Seeking U.S. support for a planned pipeline out of the Caspian Sea oil
fields, he first used a retired CIA official, Ed Pechous, to secure an
appointment with National Security Council staffer Sheila Heslin.
Then, when Heslin had doubts about Tamraz' trustworthiness, current CIA
officials sanitized his shady biography. Then Bob repeatedly lobbied the NSC
on Tamraz' behalf, Heslin testified.
In addition, Bob called Gore's office to help Tamraz, officials said.
The DNC staff had warned Fowler against Tamraz. Then, last Oct. 18, Bob
telephoned Fowler about helping to get Tamraz into the White House.
Bob -- his full identity is classified -- admitted to Senate
investigators that he may not have told Fowler who he actually was.
Funny -- Fowler has been accused of trying to manipulate the CIA to help
Tamraz as a pay-off for Tamraz' $300,000 in Democratic campaign
contributions last year.
But the CIA went to bat for Tamraz well before he made his first
contribution, and the sequence of calls shows that the CIA initiated the
contact with Fowler, not vice versa.
"The amazing thing to me is that this Bob of the CIA was nothing short of an
agent for Tamraz and his pipeline scheme," Sen Richard Durbin (D-Ill.) said
in a telephone call yesterday. "Bob was working overtime to get Tamraz into
the White House to change U.S. policy."
Why should the CIA help Tamraz? (A) He was a long-time intelligence asset in
the Middle East. (B) Maybe his pipeline would further U.S. interests in the
Caspian region. Or (C) He had a practice of hiring CIA officers after they
retired. If CIA agents could help him score a $2 billion pipeline project,
they might be feathering their own nests.
The CIA likes to claim that it works only for the President. But in this
case, Durbin said, "Tamraz had the CIA in his back pocket." The White House
was the target.
Perhaps most amazing of all, Bob says he had no idea who Fowler was when he
called him.
Imagine: a CIA operations officer calling the chairman of the Democratic
National Committee to vouch for Tamraz -- without knowing whom he was
talking to.
Fowler, for his part, was much ridiculed for saying that he had no
recollection of talking to the CIA. Now that claim becomes a little more
understandable.
This may be a comedy of errors, a sinister plot, mere greed on the part of
government officials looking toward an easy retirement or more evidence of a
CIA that carries out its own policies for its own purposes.
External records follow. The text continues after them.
-- ==== Sys2Proof/Proofs/RoundTrip.lean ====
section
/-! PROOFS. The encoding (R71 to R79): what a mask selects of a word, and from it the reserved words, the two round trips of
`encode` and `decode`, and the opcode table. -/

namespace Sys2Proof

open Machine

/-! ### Masks and fields -/

theorem extractLsb'_eq_field (w : CmdWord) (lo n : Nat) : w.extractLsb' lo n = field w lo n := rfl

@[simp] theorem place_zero (n lo : Nat) : place (0#n) lo = 0#64 := by
  simp [place]

/-- A mask of one field leaves that field in its place. -/
theorem and_place_allOnes (w : CmdWord) (lo n : Nat) : w &&& place (BitVec.allOnes n) lo = place (field w lo n) lo := by
  apply BitVec.eq_of_getLsbD_eq
  intro k hk
  by_cases hl : lo ≤ k
  · by_cases hn : k - lo < n <;> simp [field, hk, hl, hn]
  · simp [hl]

theorem and_place_allOnes_eq_zero_iff (w : CmdWord) {lo n : Nat} (h : lo + n ≤ 64) :
    w &&& place (BitVec.allOnes n) lo = 0 ↔ field w lo n = 0 := by
  rw [and_place_allOnes]
  constructor
  · intro zero
    rw [← field_place (field w lo n) lo h, zero]
    simp [field]
  · intro zero
    rw [zero]
    exact place_zero n lo

/-- A one-bit operand is a field of width 1. -/
theorem ofBool_getLsbD (w : CmdWord) (k : Nat) : BitVec.ofBool (w.getLsbD k) = field w k 1 := by
  apply BitVec.eq_of_getLsbD_eq
  intro j hj
  obtain rfl : j = 0 := by omega
  simp [field]

theorem getLsbD_of_field_eq_ofBool {w : CmdWord} {k : Nat} {b : Bool} (h : field w k 1 = BitVec.ofBool b) :
    w.getLsbD k = b := by
  simpa [field] using congrArg (·.getLsbD 0) h

theorem toNat_shiftRight_60 (w : CmdWord) : (w >>> 60).toNat = (opcode w).toNat := by
  have h := w.isLt
  simp [opcode, field, BitVec.extractLsb'_toNat]
  omega

theorem opcode_eq_of_toNat {w : CmdWord} {op : Nat} (h : (opcode w).toNat = op) : opcode w = BitVec.ofNat 4 op := by
  rw [← h, BitVec.ofNat_toNat, BitVec.setWidth_eq]

/-! ### Reserved words (R78) -/

/-- `mask` covers the opcode and the bits `reserved`, and `pattern` is the opcode `op` alone (R77). -/
abbrev CoversReserved (mask pattern reserved : CmdWord) (op : Nat) : Prop :=
  mask = place (BitVec.allOnes 4) 60 ||| reserved ∧ pattern = place (BitVec.ofNat 4 op) 60 ∧
    mask &&& reserved = reserved ∧ pattern &&& reserved = 0

section Row
variable {w mask pattern : CmdWord} {op : Nat} (hop : (opcode w).toNat = op)
include hop

/-- A word of a row's opcode matches the row exactly when its reserved bits are 0. -/
theorem and_mask_eq_iff {reserved : CmdWord} (h : CoversReserved mask pattern reserved op) :
    w &&& mask = pattern ↔ w &&& reserved = 0 := by
  obtain ⟨parts, opcodeOnly, covered, clear⟩ := h
  constructor
  · intro matched
    rw [← covered, ← BitVec.and_assoc, matched, clear]
  · intro zero
    rw [parts, BitVec.and_or_distrib_left, zero, and_place_allOnes, ← opcode, opcode_eq_of_toNat hop, ← opcodeOnly]
    exact BitVec.or_zero

/-- The same for a reserved field of `n` bits from bit `lo` on. -/
theorem field_ne_zero_iff (lo n : Nat)
    (h : lo + n ≤ 60 ∧ CoversReserved mask pattern (place (BitVec.allOnes n) lo) op) :
    field w lo n ≠ 0 ↔ w &&& mask ≠ pattern := by
  obtain ⟨inside, covers⟩ := h
  rw [Ne, Ne, and_mask_eq_iff hop covers, and_place_allOnes_eq_zero_iff w (by omega)]

/-- The same for two reserved fields. -/
theorem fields_ne_zero_iff (lo n lo' n' : Nat)
    (h : (lo + n ≤ 60 ∧ lo' + n' ≤ 60) ∧
      CoversReserved mask pattern (place (BitVec.allOnes n) lo ||| place (BitVec.allOnes n') lo') op) :
    (field w lo n ≠ 0 ∨ field w lo' n' ≠ 0) ↔ w &&& mask ≠ pattern := by
  obtain ⟨⟨inside, inside'⟩, covers⟩ := h
  have split := BitVec.or_eq_zero_iff (x := w &&& place (BitVec.allOnes n) lo) (y := w &&& place (BitVec.allOnes n') lo')
  rw [Ne, Ne, Ne, and_mask_eq_iff hop covers, BitVec.and_or_distrib_left, ← not_and_or,
    ← and_place_allOnes_eq_zero_iff w (by omega), ← and_place_allOnes_eq_zero_iff w (by omega)]
  exact not_congr split.symm

end Row

/-- R78's reserved bits are those that R77's mask covers outside the opcode. -/
theorem reserved_iff_of_rowOf {w : CmdWord} {r : Row} (h : rowOf w = some r) :
    Reserved w ↔ w &&& r.mask ≠ r.pattern := by
  unfold rowOf at h
  split at h
  case h_14 => cases h
  all_goals
    rename_i hop
    simp only [Reserved, toNat_shiftRight_60, hop]
    obtain rfl := Option.some.inj h
    dsimp only
  case h_1 | h_2 => exact field_ne_zero_iff hop 32 28 (by decide)
  case h_3 | h_12 | h_13 => exact field_ne_zero_iff hop 0 60 (by decide)
  case h_4 | h_5 => exact field_ne_zero_iff hop 37 23 (by decide)
  case h_6 | h_7 => exact fields_ne_zero_iff hop 37 23 32 4 (by decide)
  case h_8 => exact field_ne_zero_iff hop 49 11 (by decide)
  case h_9 => exact field_ne_zero_iff hop 8 52 (by decide)
  case h_10 => exact field_ne_zero_iff hop 1 59 (by decide)
  case h_11 => exact field_ne_zero_iff hop 5 55 (by decide)

/-- R77: a word that is not reserved is the command of its row. -/
theorem decode_eq_command_of_not_reserved {w : CmdWord} {i : Instr} (h : ¬ Reserved w)
    (hrow : (rowOf w).map Row.instr = some i) : decode w = .command i := by
  obtain ⟨r, row, rfl⟩ := Option.map_eq_some_iff.mp hrow
  have matched : w &&& r.mask = r.pattern := not_not.mp fun unmatched => h ((reserved_iff_of_rowOf row).mpr unmatched)
  simp [decode, row, matched]

/-! ### The fields of each format (R72 to R76) -/

section Formats
variable (op : BitVec 4)

theorem formatDigits_fields (d1 d2 d3 d4 : SegCode) :
    field (formatDigits op d1 d2 d3 d4) 24 8 = d1 ∧ field (formatDigits op d1 d2 d3 d4) 16 8 = d2 ∧
      field (formatDigits op d1 d2 d3 d4) 8 8 = d3 ∧ field (formatDigits op d1 d2 d3 d4) 0 8 = d4 := by
  simp (disch := decide) [formatDigits, field_place, field_place_beside]

theorem formatW_field (w : Word) : field (formatW op w) 0 32 = w := by
  simp (disch := decide) [formatW, field_place, field_place_beside]

theorem formatV_fields (pad : Bool) (aux : BitVec 4) (val : BitVec 32) :
    (formatV op pad aux val).getLsbD 36 = pad ∧ field (formatV op pad aux val) 32 4 = aux ∧
      field (formatV op pad aux val) 0 32 = val := by
  refine ⟨getLsbD_of_field_eq_ofBool ?_, ?_, ?_⟩ <;>
    simp (disch := decide) [formatV, field_place, field_place_beside]

theorem formatS_fields (blink : Bool) (min hour : BitVec 8) (now : BitVec 32) :
    (formatS op blink min hour now).getLsbD 48 = blink ∧ field (formatS op blink min hour now) 40 8 = min ∧
      field (formatS op blink min hour now) 32 8 = hour ∧ field (formatS op blink min hour now) 0 32 = now := by
  refine ⟨getLsbD_of_field_eq_ofBool ?_, ?_, ?_, ?_⟩ <;>
    simp (disch := decide) [formatS, field_place, field_place_beside]

theorem formatB_field {n : Nat} (imm : BitVec n) (h : n ≤ 60) : field (formatB op imm) 0 n = imm := by
  simp (disch := omega) [formatB, field_place, field_place_beside]

end Formats

theorem opcode_encode (i : Instr) : opcode (encode i) = Laws.EncodesOpcode.number i := by
  cases i with
  | setDigits => exact Laws.EncodesOpcode.setDigits ..
  | setSeg => exact Laws.EncodesOpcode.setSeg ..
  | clear => exact Laws.EncodesOpcode.clear
  | setInt => exact Laws.EncodesOpcode.setInt ..
  | setFloat => exact Laws.EncodesOpcode.setFloat ..
  | setTempC => exact Laws.EncodesOpcode.setTempC ..
  | setHum => exact Laws.EncodesOpcode.setHum ..
  | setScore => exact Laws.EncodesOpcode.setScore ..
  | setIp => exact Laws.EncodesOpcode.setIp ..
  | pushBit => exact Laws.EncodesOpcode.pushBit ..
  | getPix => exact Laws.EncodesOpcode.getPix ..
  | beginCmd => exact Laws.EncodesOpcode.beginCmd
  | endCmd => exact Laws.EncodesOpcode.endCmd

/-- The encoder leaves the reserved bits of its format 0. -/
theorem not_reserved_encode (i : Instr) : ¬ Reserved (encode i) := by
  rw [Reserved, toNat_shiftRight_60, opcode_encode]
  cases i <;>
    simp (disch := decide) [Laws.EncodesOpcode.number, extractLsb'_eq_field, encode, formatDigits, formatW, formatN,
      formatV, formatS, formatB, field_place_beside]

/-! ### Decoding the encoding -/

theorem toInt_ofInt_of_fitsSigned32 {v : Int} (h : fitsSigned32 v = true) : (BitVec.ofInt 32 v).toInt = v := by
  have bounds : -(2 ^ 31) ≤ v ∧ v < 2 ^ 31 := by simpa [fitsSigned32] using h
  rw [BitVec.toInt_ofInt]
  exact Int.bmod_eq_of_le (by omega) (by omega)

theorem toNat_ofNat_of_lt {n x : Nat} (h : x < 2 ^ n) : (BitVec.ofNat n x).toNat = x := by
  rw [BitVec.toNat_ofNat, Nat.mod_eq_of_lt h]

/-- The opcode of an encoding selects the row of its command, and the operands are read back from their fields. -/
theorem rowOf_encode_instr {i : Instr} (h : WellFormed i = true) : (rowOf (encode i)).map Row.instr = some i := by
  rw [rowOf, opcode_encode]
  cases i with
  | setDigits d1 d2 d3 d4 =>
    obtain ⟨f1, f2, f3, f4⟩ := formatDigits_fields 0x1 d1 d2 d3 d4
    change some (Instr.setDigits (field _ 24 8) (field _ 16 8) (field _ 8 8) (field _ 0 8)) = _
    rw [encode, f1, f2, f3, f4]
  | setSeg w => exact congrArg (some ∘ Instr.setSeg) (formatW_field 0x2 w)
  | clear => rfl
  | setInt v pad dots =>
    obtain ⟨fpad, fdots, fval⟩ := formatV_fields 0x4 pad dots (BitVec.ofInt 32 v)
    change some (Instr.setInt (field _ 0 32).toInt (BitVec.getLsbD _ 36) (field _ 32 4)) = _
    rw [encode, fval, fpad, fdots, toInt_ofInt_of_fitsSigned32 h]
  | setFloat x p pad =>
    obtain ⟨fpad, fp, fval⟩ := formatV_fields 0x5 pad (BitVec.ofNat 4 p) x
    change some (Instr.setFloat (field _ 0 32) (field _ 32 4).toNat (BitVec.getLsbD _ 36)) = _
    rw [encode, fval, fp, fpad, toNat_ofNat_of_lt (of_decide_eq_true h)]
  | setTempC v pad =>
    obtain ⟨fpad, -, fval⟩ := formatV_fields 0x6 pad 0 (BitVec.ofInt 32 v)
    change some (Instr.setTempC (field _ 0 32).toInt (BitVec.getLsbD _ 36)) = _
    rw [encode, fval, fpad, toInt_ofInt_of_fitsSigned32 h]
  | setHum v pad =>
    obtain ⟨fpad, -, fval⟩ := formatV_fields 0x7 pad 0 (BitVec.ofInt 32 v)
    change some (Instr.setHum (field _ 0 32).toInt (BitVec.getLsbD _ 36)) = _
    rw [encode, fval, fpad, toInt_ofInt_of_fitsSigned32 h]
  | setScore hour min blink now =>
    obtain ⟨hhour, hmin, hnow⟩ := of_decide_eq_true h
    obtain ⟨fblink, fmin, fhour, fnow⟩ :=
      formatS_fields 0x8 blink (BitVec.ofNat 8 min) (BitVec.ofNat 8 hour) (BitVec.ofNat 32 now)
    change some (Instr.setScore (field _ 32 8).toNat (field _ 40 8).toNat (BitVec.getLsbD _ 48) (field _ 0 32).toNat) = _
    rw [encode, fhour, fmin, fblink, fnow, toNat_ofNat_of_lt hhour, toNat_ofNat_of_lt hmin, toNat_ofNat_of_lt hnow]
  | setIp o =>
    change some (Instr.setIp (field _ 0 8).toNat) = _
    rw [encode, formatB_field _ _ (by decide), toNat_ofNat_of_lt (of_decide_eq_true h)]
  | pushBit b =>
    change some (Instr.pushBit (BitVec.getLsbD _ 0)) = _
    rw [encode, getLsbD_of_field_eq_ofBool (formatB_field 0xA (BitVec.ofBool b) (by decide))]
  | getPix k =>
    change some (Instr.getPix (field _ 0 5).toNat) = _
    rw [encode, formatB_field _ _ (by decide), toNat_ofNat_of_lt (of_decide_eq_true h)]
  | beginCmd => rfl
  | endCmd => rfl

/-- Settles O1: an encoding is not reserved, and its row holds the command. -/
theorem decodeOfEncodeGivesTheCommand : Obligations.DecodeOfEncodeGivesTheCommand :=
  fun i h => decode_eq_command_of_not_reserved (not_reserved_encode i) (rowOf_encode_instr h)

/-! ### Encoding the decoding -/

theorem decode_eq_command_iff {w : CmdWord} {i : Instr} :
    decode w = .command i ↔ ∃ r, rowOf w = some r ∧ w &&& r.mask = r.pattern ∧ r.instr = i := by
  unfold decode
  cases h : rowOf w with
  | none => simp
  | some r => by_cases matched : w &&& r.mask = r.pattern <;> simp [matched]

/-- A word is its opcode and reserved bits, which its row fixes, and the bits of its operands. -/
theorem pattern_or_operands {w mask pattern operands : CmdWord} (matched : w &&& mask = pattern)
    (h : mask ||| operands = BitVec.allOnes 64) : pattern ||| (w &&& operands) = w := by
  rw [← matched, ← BitVec.and_or_distrib_left, h, BitVec.and_allOnes]

/-- The operands of a row, put back in their places beside the row's match, are the word. -/
theorem encode_instr_of_match {w : CmdWord} {r : Row} (row : rowOf w = some r) (matched : w &&& r.mask = r.pattern) :
    encode r.instr = w := by
  unfold rowOf at row
  split at row
  case h_14 => cases row
  all_goals
    obtain rfl := Option.some.inj row
    dsimp only at matched
    simp only [encode, formatDigits, formatW, formatN, formatV, formatS, formatB, ofBool_getLsbD, BitVec.ofNat_toNat,
      BitVec.ofInt_toInt, BitVec.setWidth_eq, ← and_place_allOnes w, BitVec.ofNat_eq_ofNat, place_zero, BitVec.or_zero,
      BitVec.or_assoc, ← BitVec.and_or_distrib_left]
  case h_3 | h_12 | h_13 => exact (eq_of_and_full_mask matched).symm
  all_goals exact pattern_or_operands matched (by decide)

theorem fitsSigned32_toInt (x : BitVec 32) : fitsSigned32 x.toInt = true :=
  decide_eq_true ⟨x.le_toInt, x.toInt_lt⟩

/-- An operand read from its field is in the field's range. -/
theorem wellFormed_of_rowOf {w : CmdWord} {r : Row} (row : rowOf w = some r) : WellFormed r.instr = true := by
  unfold rowOf at row
  split at row
  case h_14 => cases row
  all_goals obtain rfl := Option.some.inj row
  case h_4 | h_6 | h_7 => exact fitsSigned32_toInt _
  case h_5 | h_9 | h_11 => exact decide_eq_true (BitVec.isLt _)
  case h_8 => exact decide_eq_true ⟨BitVec.isLt _, BitVec.isLt _, BitVec.isLt _⟩
  all_goals rfl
In any case, says New Jersey's Torricelli, "This has crossed the line from
campaign finance abuses into an intelligence problem."
What an irony: The congressional investigation into campaign finance abuses
began with the suspicion that China and other mysterious foreigners may have
tried to buy their way into the American political system.
Now we find that the clearest example of someone's buying political access
for cash in an attempt to change U.S. policy -- Tamraz -- had the active
support of the CIA. As Walt Kelly said, We have met the enemy, and it is us.